Reputation: 343
I have a pandas dataframe, df
:
foo bar
0 Supplies Sample X
1 xyz A
2 xyz B
3 Supplies Sample Y
4 xyz C
5 Supplies Sample Z
6 xyz D
7 xyz E
8 xyz F
I want to create a new df that looks something like this:
bar
0 Sample X - A
1 Sample X - B
2 Sample Y - C
3 Sample Z - D
4 Sample Z - E
5 Sample Z - F
I am new to Pandas so I don't know how to achieve this. Could someone please help?
I tried DataFrame.iterrows but no luck.
Upvotes: 2
Views: 122
Reputation: 25323
Another possible solution:
g = df.groupby(np.cumsum(df.bar.str.startswith('Sample')))

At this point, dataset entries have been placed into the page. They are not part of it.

-- ==== Sys2Proof/Machine/JType.lean ====
section
/-! DEFINITION. The J-type class, JAL (42_j_type.md). -/

namespace Sys2Proof.Machine

/-- JAL (42_j_type.md R63): class JAL, immediate `immJ(raw)`; neither link value nor target is computed (10_state.md
R24), and no alignment is checked (20_memory.md R31). -/
def execJal (f : Fields) (s : State) : Host.Outcome State Fault Refusal := emit .JAL immJ (encode (.jal f)) s

end Sys2Proof.Machine
end

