-- ==== Sys2Proof/Machine/Step.lean ====
section
/-! DEFINITION. One step: one call of the block, the caller reading the record of the word now on its input port
(10_state.md R15, R22). -/

namespace Sys2Proof.Machine

/-- One call of the block: the word on the input port is decoded and its instruction's meaning returns the record to the
caller, which is the value on the output ports (`State.out`; statement StepIsDecode). The input port keeps its word: the
caller changes it (`State.present`), never the block. There is no program counter and nothing to advance (10_state.md
R24). What a step is here is the model's choice (log entry 3). -/
def step (s : State) : Host.Outcome State Fault Refusal := exec (decode s.raw) s

/-- The caller presents a row of the opcode table, given by its bits, on the input port: the next step decodes and runs
exactly it (log entry 4). -/
def State.withFetchWord (s : State) (nbits w : Nat) : State := s.present (tableWord nbits w)

end Sys2Proof.Machine
end

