-- ==== Sys2Proof/Laws/Decode.lean ====
section
/-! SUPPORT. What the field extraction, the classification and the encoder do: one lemma per function. -/

namespace Sys2Proof

/-! ### Bits of slices and of assembled words (30_encoding.md R37) -/

/-- Bit `i` of a word, read through a slice that covers it. -/
theorem getLsbD_slice (w : Word) {lo n i : Nat} (h₁ : lo ≤ i) (h₂ : i < lo + n) :
    (w.extractLsb' lo n).getLsbD (i - lo) = w.getLsbD i := by
  have : i - lo < n := by omega
  simp [this, Nat.add_sub_cancel' h₁]

/-- The bits of an assembled word: opcode field, rd, funct3, rs1, rs2 and funct7 from bit 0 up. -/
theorem getLsbD_toWord (f : Fields) (op : OpField) (i : Nat) :
    (f.toWord op).getLsbD i =
      if i < 7 then op.getLsbD i
      else if i < 12 then f.rd.getLsbD (i - 7)
      else if i < 15 then f.funct3.getLsbD (i - 12)
      else if i < 20 then f.rs1.getLsbD (i - 15)
      else if i < 25 then f.rs2.getLsbD (i - 20)
      else f.funct7.getLsbD (i - 25) := by
  change BitVec.getLsbD (w := 7 + 5 + 5 + 3 + 5 + 7) (f.funct7 ++ f.rs2 ++ f.rs1 ++ f.funct3 ++ f.rd ++ op) i = _
  simp only [BitVec.getLsbD_append, Nat.sub_sub]
  repeat' split
  all_goals first | rfl | omega

/-! ### The fields of an assembled word -/

@[simp] theorem opfieldOf_toWord (f : Fields) (op : OpField) : opfieldOf (f.toWord op) = op := by
  refine BitVec.eq_of_getLsbD_eq fun i hi => ?_
  simp (disch := omega) only [opfieldOf, BitVec.getLsbD_extractLsb', getLsbD_toWord, if_pos, hi]
  simp

@[simp] theorem rdOf_toWord (f : Fields) (op : OpField) : rdOf (f.toWord op) = f.rd := by
  refine BitVec.eq_of_getLsbD_eq fun i hi => ?_
  simp (disch := omega) only [rdOf, BitVec.getLsbD_extractLsb', getLsbD_toWord, if_pos, if_neg, hi]
  simp

@[simp] theorem funct3Of_toWord (f : Fields) (op : OpField) : funct3Of (f.toWord op) = f.funct3 := by
  refine BitVec.eq_of_getLsbD_eq fun i hi => ?_
  simp (disch := omega) only [funct3Of, BitVec.getLsbD_extractLsb', getLsbD_toWord, if_pos, if_neg, hi]
  simp

@[simp] theorem rs1Of_toWord (f : Fields) (op : OpField) : rs1Of (f.toWord op) = f.rs1 := by
  refine BitVec.eq_of_getLsbD_eq fun i hi => ?_
  simp (disch := omega) only [rs1Of, BitVec.getLsbD_extractLsb', getLsbD_toWord, if_pos, if_neg, hi]
  simp

@[simp] theorem rs2Of_toWord (f : Fields) (op : OpField) : rs2Of (f.toWord op) = f.rs2 := by
  refine BitVec.eq_of_getLsbD_eq fun i hi => ?_
  simp (disch := omega) only [rs2Of, BitVec.getLsbD_extractLsb', getLsbD_toWord, if_pos, if_neg, hi]
  simp

@[simp] theorem funct7Of_toWord (f : Fields) (op : OpField) : funct7Of (f.toWord op) = f.funct7 := by
  refine BitVec.eq_of_getLsbD_eq fun i hi => ?_
  simp (disch := omega) only [funct7Of, BitVec.getLsbD_extractLsb', getLsbD_toWord, if_neg, hi]
  simp

@[simp] theorem ofWord_toWord (f : Fields) (op : OpField) : Fields.ofWord (f.toWord op) = f := by
  simp [Fields.ofWord]

/-- The six fields tile the word: assembling what was extracted gives the word back. -/
@[simp] theorem toWord_ofWord (w : Word) : (Fields.ofWord w).toWord (opfieldOf w) = w := by
  refine BitVec.eq_of_getLsbD_eq fun i hi => ?_
  rw [getLsbD_toWord]
  simp only [Fields.ofWord, opfieldOf, rdOf, funct3Of, rs1Of, rs2Of, funct7Of]
  repeat' split
  · simp_all
  all_goals exact getLsbD_slice w (by omega) (by omega)

/-! ### Classification (30_encoding.md R40, R42) -/

/-- `classify` answers INVALID exactly on the values outside the table of known opcodes. -/
theorem classify_eq_invalid_iff (op : OpField) : classify op = .INVALID ↔ op ∉ knownOpcodes := by
  revert op; decide

/-- Each known class is the class of exactly one opcode. -/
theorem classify_eq_known_iff (op : OpField) :
    (classify op = .LUI ↔ op = 0x37#7) ∧ (classify op = .AUIPC ↔ op = 0x17#7) ∧
    (classify op = .JAL ↔ op = 0x6F#7) ∧ (classify op = .JALR ↔ op = 0x67#7) ∧
    (classify op = .BRANCH ↔ op = 0x63#7) ∧ (classify op = .LOAD ↔ op = 0x03#7) ∧
    (classify op = .STORE ↔ op = 0x23#7) ∧ (classify op = .OP_IMM ↔ op = 0x13#7) ∧
    (classify op = .OP ↔ op = 0x33#7) ∧ (classify op = .SYSTEM ↔ op = 0x73#7) := by
  revert op; decide

/-! ### The decoder's three outputs -/

/-- The decoded instruction is of the class of raw[6:0]. -/
@[simp] theorem opcodeClass_decode (w : Word) : (decode w).opcodeClass = classify (opfieldOf w) := by
  unfold decode
  split <;> simp [Instr.opcodeClass, *]

/-- The decoded instruction carries the five fixed fields, whatever its class. -/
@[simp] theorem fields_decode (w : Word) : (decode w).fields = Fields.ofWord w := by
  unfold decode
  split <;> rfl

end Sys2Proof
end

pd.DataFrame([x[1].bar.values[0] + ' - ' +
y for x in g for y in x[1].bar.values[1:]], columns=['bar'])
Output:
bar
0 Sample X - A
1 Sample X - B
2 Sample Y - C
3 Sample Z - D
4 Sample Z - E
5 Sample Z - F
Upvotes: 0
Reputation: 14228
You can do:
s = (df["bar"].mask(df.foo == "xyz").ffill() + "-" + df["bar"]).reindex(
df.loc[df.foo == "xyz"].index
)
df = s.to_frame()
print(df):
bar
1 Sample X-A
2 Sample X-B
4 Sample Y-C
6 Sample Z-D
7 Sample Z-E
8 Sample Z-F
Upvotes: 0
Reputation: 260335
You can use boolean indexing and ffill
:
m = df['foo'].ne('Supplies')
out = (df['bar'].mask(m).ffill()[m]
.add(' - '+df.loc[m, 'bar'])
.to_frame().reset_index(drop=True)
)
Output:
bar
0 Sample X - A
1 Sample X - B
2 Sample Y - C
3 Sample Z - D
4 Sample Z - E
5 Sample Z - F
Upvotes: 4